_Try it:_ Write the data below out again, exactly as each line reads.
=== Begin Enclosure ===
-- ==== Sys2Proof/Machine/Reference.lean ====
section
/-! DEFINITION. The value level (R141): what each command writes as whole-word arithmetic, the operation column of the
opcode map (R63), and the answers to a list of commands as a fold (R48). `exec` does not use it; the statements hold
the datapath against it. -/

namespace Sys2Proof.Machine

/-- The value of operand A, given `ACC` and `PA` (R24). -/
def pickA (a : SrcA) (acc pa : Word) : Nat :=
  match a with
  | .pa => pa.toNat
  | .acc => acc.toNat

/-- The value of operand B, given `ACC` and `PB` (R24). -/
def pickB (b : SrcB) (acc pb : Word) : Nat :=
  match b with
  | .pb => pb.toNat
  | .acc => acc.toNat

/-- The value a command writes to `ACC` (R63). -/
def valueOf (i : Instr) (acc pa pb : Word) : Word :=
  match i with
  | .add a b => BitVec.ofNat 256 ((pickA a acc pa + pickB b acc pb) % 2 ^ 256)
  | .sub a b => BitVec.ofInt 256 (((pickA a acc pa : Int) - (pickB b acc pb : Int)) % 2 ^ 256)
  | .neg a => BitVec.ofNat 256 ((2 ^ 256 - pickA a acc pa) % 2 ^ 256)
  | .shl a n => BitVec.ofNat 256 ((pickA a acc pa * 2 ^ n.toNat) % 2 ^ 256)
  | .shr a n => BitVec.ofNat 256 (pickA a acc pa / 2 ^ n.toNat)
  | .mul a b => BitVec.ofNat 256 ((pickA a acc pa * pickB b acc pb) % 2 ^ 256)
  | .eq a b => if pickA a acc pa = pickB b acc pb then 1#256 else 0#256
  | .ltu a b => if pickA a acc pa < pickB b acc pb then 1#256 else 0#256

/-- The response to one command, given `ACC` before it (R25, R181). -/
def answer (acc : Word) (c : Command) : Response :=
  match decode c.cmd with
  | .legal i => ⟨valueOf i acc c.pa c.pb, Status.ok⟩
  | .illegal code => ⟨acc, code⟩

/-- `ACC` after a list of commands: the left fold (R48). The response's value is `ACC` after the command (R25). -/
def foldAcc (acc : Word) (cs : List Command) : Word := cs.foldl (fun v c => (answer v c).result) acc

/-- The responses to a list of commands, in order (R208). -/
def answers (acc : Word) : List Command → List Response
  | [] => []
  | c :: cs => answer acc c :: answers (answer acc c).result cs

end Sys2Proof.Machine
end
=== End Enclosure ===
_The completed task:_
-- ==== Sys2Proof/Machine/Reference.lean ====
section
/-! DEFINITION. The value level (R141): what each command writes as whole-word arithmetic, the operation column of the
opcode map (R63), and the answers to a list of commands as a fold (R48). `exec` does not use it; the statements hold
the datapath against it. -/

namespace Sys2Proof.Machine

/-- The value of operand A, given `ACC` and `PA` (R24). -/
def pickA (a : SrcA) (acc pa : Word) : Nat :=
  match a with
  | .pa => pa.toNat
  | .acc => acc.toNat

/-- The value of operand B, given `ACC` and `PB` (R24). -/
def pickB (b : SrcB) (acc pb : Word) : Nat :=
  match b with
  | .pb => pb.toNat
  | .acc => acc.toNat

/-- The value a command writes to `ACC` (R63). -/
def valueOf (i : Instr) (acc pa pb : Word) : Word :=
  match i with
  | .add a b => BitVec.ofNat 256 ((pickA a acc pa + pickB b acc pb) % 2 ^ 256)
  | .sub a b => BitVec.ofInt 256 (((pickA a acc pa : Int) - (pickB b acc pb : Int)) % 2 ^ 256)
  | .neg a => BitVec.ofNat 256 ((2 ^ 256 - pickA a acc pa) % 2 ^ 256)
  | .shl a n => BitVec.ofNat 256 ((pickA a acc pa * 2 ^ n.toNat) % 2 ^ 256)
  | .shr a n => BitVec.ofNat 256 (pickA a acc pa / 2 ^ n.toNat)
  | .mul a b => BitVec.ofNat 256 ((pickA a acc pa * pickB b acc pb) % 2 ^ 256)
  | .eq a b => if pickA a acc pa = pickB b acc pb then 1#256 else 0#256
  | .ltu a b => if pickA a acc pa < pickB b acc pb then 1#256 else 0#256

/-- The response to one command, given `ACC` before it (R25, R181). -/
def answer (acc : Word) (c : Command) : Response :=
  match decode c.cmd with
  | .legal i => ⟨valueOf i acc c.pa c.pb, Status.ok⟩
  | .illegal code => ⟨acc, code⟩

/-- `ACC` after a list of commands: the left fold (R48). The response's value is `ACC` after the command (R25). -/
def foldAcc (acc : Word) (cs : List Command) : Word := cs.foldl (fun v c => (answer v c).result) acc

/-- The responses to a list of commands, in order (R208). -/
def answers (acc : Word) : List Command → List Response
  | [] => []
  | c :: cs => answer acc c :: answers (answer acc c).result cs

end Sys2Proof.Machine
end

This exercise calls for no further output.